Our situation is very different. We have been told to mistrust tradition and established forms of life as guises for prejudice and privilege. We have come to believe through commercial advertising and professional self-promotion that the latest is the best—in ideas as well as in technology. “The world is too much with us . . . we lay waste our powers . . . and have given our hearts away.” We are too often confused, intimidated, and compromised.

Contemporary morals are like a minefield shrouded in a toxic mist. Some lurch forward blindly and are lost, and many shrink back in the face of the threat. But retreat offers no security, for the mist is all around and spreading. What to do? The cure for ignorance is knowledge; the solvent of confusion is clarity; the antidote for bad arguments is sound reasoning.

Against this background and with those remedies in mind, Australian Catholic University has launched EthicsFinder.com. Patrick Langrell, formerly of the Berggruen Institute in Los Angeles and now a director of operations at ACU, is the founder and curator. The Finder is a free online resource intended primarily, but not exclusively, for Catholics who want to understand ethical issues and the ideas and arguments relating to them. 

Users can type in a word or phrase for a page with a brief micro-article introducing the topic, along with a row of headings indicating different kinds of resources: Articles, Books, Videos, and Faith. There are currently six themes (Life, Love, Politics, Ethics, Philosophy, Culture), and a hundred and twenty topics and introductory micro-articles (written by yours truly).

The first three resource headings (Articles, Books, Videos) include a wide range of material, secular as well as religious, critical as well as affirmative. Faith gathers important Catholic documents: encyclicals, Vatican declarations and reports, and statements and guidance from bishops’ conferences. These will help those who want to know what the Church teaches and advises. The thousands of curated items, including many video recordings of talks and lectures, have been gathered to assist not only Catholics, but scholars, teachers, students, journalists and commentators, and the educated and curious public.  

To ensure breadth of coverage and quality of curation, EthicsFinder has a twelve-person advisory board (of which I am chair). Members include Roger Crisp (Oxford), Anthony Fisher (Catholic Institute of Sydney), Kevin Flannery (Gregorian), William Hurlbut (Stanford), Philip Pettit (ANU), Thomas Joseph White (Angelicum), and Candace Vogler (Chicago). 

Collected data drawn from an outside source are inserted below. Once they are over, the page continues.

-- ==== Sys2Proof/Laws/KeptC.lean ====
section
/-! SUPPORT. What operations keep (see Kept), part C: one lemma per operation, each from those of the operations it calls. -/

namespace Sys2Proof.Machine

theorem writeGroup_kept {r s : State} (h : Kept r s) (t1 : GroupWrite) (w : Word) :
    Kept r (State.writeGroup s t1 w) := by
  unfold State.writeGroup
  try dsimp only
  repeat' with_reducible first | assumption | apply event_kept | apply groupWrite_kept | apply foldl_kept | split

theorem recorderSelect_kept {r s : State} (h : Kept r s) (w : Word) :
    Kept r (State.recorderSelect s w) := by
  unfold State.recorderSelect
  try dsimp only
  repeat' with_reducible first | assumption | apply on_kept | apply hostWrite_kept | apply foldl_kept | split | intro _ | simp only [kept_mk]

theorem orderTeardown_kept {r s : State} (h : Kept r s) (c : Nat) :
    Kept r (State.orderTeardown s c) := by
  unfold State.orderTeardown
  try dsimp only
  repeat' with_reducible first | assumption | apply refuseReset_kept | apply put_kept | apply beginTeardown_kept | apply foldl_kept | split

theorem resetCmd_kept {r s : State} (h : Kept r s) (w : Word) :
    Kept r (State.resetCmd s w) := by
  unfold State.resetCmd
  try dsimp only
  repeat' with_reducible first | assumption | apply orderReset_kept | apply orderTeardown_kept | apply put_kept | apply foldl_kept | split

theorem setFlags_kept {r s : State} (h : Kept r s) (c : Nat) (j : Nat) (flags : Nat) :
    Kept r (State.setFlags s c j flags) := by
  unfold State.setFlags
  try dsimp only
  repeat' with_reducible first | assumption | apply writeAt_kept

theorem signSlot_kept {r s : State} (h : Kept r s) (c : Nat) (j : Nat) :
    Kept r (State.signSlot s c j) := by
  unfold State.signSlot
  try dsimp only
  repeat' with_reducible first | assumption | apply setFlags_kept | apply writeAt_kept

theorem sealed_kept {r s : State} (h : Kept r s) (c : Nat) (j : Nat) :
    Kept r (State.sealed s c j) := by
  unfold State.sealed
  try dsimp only
  repeat' with_reducible first | assumption | apply put_kept | apply snapDone_kept | apply event_kept

theorem orderSeal_kept {r s : State} (h : Kept r s) (c : Nat) :
    Kept r (State.orderSeal s c) := by
  unfold State.orderSeal
  try dsimp only
  repeat' with_reducible first | assumption | apply snapDone_kept | apply firmwareReads_kept | refine firmwareReads_kept_pair ?_ ‹_› | apply signSlot_kept | apply emit_kept | apply updCtx_kept | apply snapWait_kept | apply sealed_kept | apply foldl_kept | split | intro _ | simp only [kept_mk]

theorem refuseRestore_kept {r s : State} (h : Kept r s) (c : Nat) (code : Nat) :
    Kept r (State.refuseRestore s c code) := by
  unfold State.refuseRestore
  try dsimp only
  repeat' with_reducible first | assumption | apply snapDone_kept | apply event_kept

theorem restoreStep_kept {r s : State} (h : Kept r s) (c : Nat) (g : List Byte) :
    Kept r (State.restoreStep s c g) := by
  unfold State.restoreStep
  try dsimp only
  repeat' with_reducible first | assumption | apply writeAt_kept | apply off_kept | apply setReg64_kept | apply put_kept | apply updCtx_kept | apply clearAmax_kept | apply clearStep_kept | apply foldl_kept | split

theorem rebuildTable_kept {r s : State} (h : Kept r s) (c : Nat) (id : Nat) (t1 : BitVec 512) :
    Kept r (State.rebuildTable s c id t1) := by
  unfold State.rebuildTable
  try dsimp only
  repeat' with_reducible first | assumption | apply setWindow_kept | apply updCtx_kept | apply event_kept | apply count_kept | apply foldl_kept | split | intro _

theorem rebuild_kept {r s : State} (h : Kept r s) (c : Nat) :
    Kept r (State.rebuild s c) := by
  unfold State.rebuild
  try dsimp only
  repeat' with_reducible first | assumption | apply updCtx_kept | apply rebuildTable_kept | apply foldl_kept | split | intro _

theorem restoreLists_kept {r s : State} (h : Kept r s) (c : Nat) (stats : List Byte) (lists : List Byte) :
    Kept r (State.restoreLists s c stats lists) := by
  unfold State.restoreLists
  try dsimp only
  repeat' with_reducible first | assumption | apply setCstat_kept | apply unfeed_kept | apply setWindow_kept | apply rebuild_kept | apply foldl_kept | split | intro _

theorem restoreHistory_kept {r s : State} (h : Kept r s) (c : Nat) (ws : List (BitVec 32)) :
    Kept r (State.restoreHistory s c ws) := by
  unfold State.restoreHistory
  try dsimp only
  repeat' with_reducible first | assumption | apply setScale_kept | apply rescale_kept | apply showHistory_kept | apply foldl_kept | split | intro _

theorem restoreWiden_kept {r s : State} (h : Kept r s) (c : Nat) (ws : List (BitVec 32)) :
    Kept r (State.restoreWiden s c ws) := by
  unfold State.restoreWiden
  try dsimp only
  repeat' with_reducible first | assumption | apply updCtx_kept | apply showWiden_kept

I conclude with one apt topic description, as a taster:

Conscience. In its modern use, deriving from 18th-century moral psychology, conscience refers to a supposed faculty or capacity naturally possessed by human beings by which they are able to tell right from wrong and which troubles them if they act against its determinations. Thus, we have such expressions as “consult your conscience,” “what does your conscience tell you,?” “my conscience has been troubling me.” These indicate that conscience is thought of as an internal voice or companion that a person can listen to and take guidance from. This notion then came to be undermined by theories that explained the impression of an inner voice as being a result of the internalization of the voice of external authorities. In earlier Christian moral theology, primarily in the work of Thomas Aquinas conscience (conscientia) is the capacity for reasoned deliberation about what is the right thing to do in a particular situation, an exercise of practical wisdom or prudence (prudentia). There is a so-called “paradox” of conscience, namely the belief that it is always right to do what conscience prescribes even where what one’s conscience judges is right is actually wrong. Resolving the paradox involves pointing out that there can be faulty conscience and hence a need for a well-formed conscience to be got from moral education.

John Haldane is professor of philosophy of education at Australian Catholic University.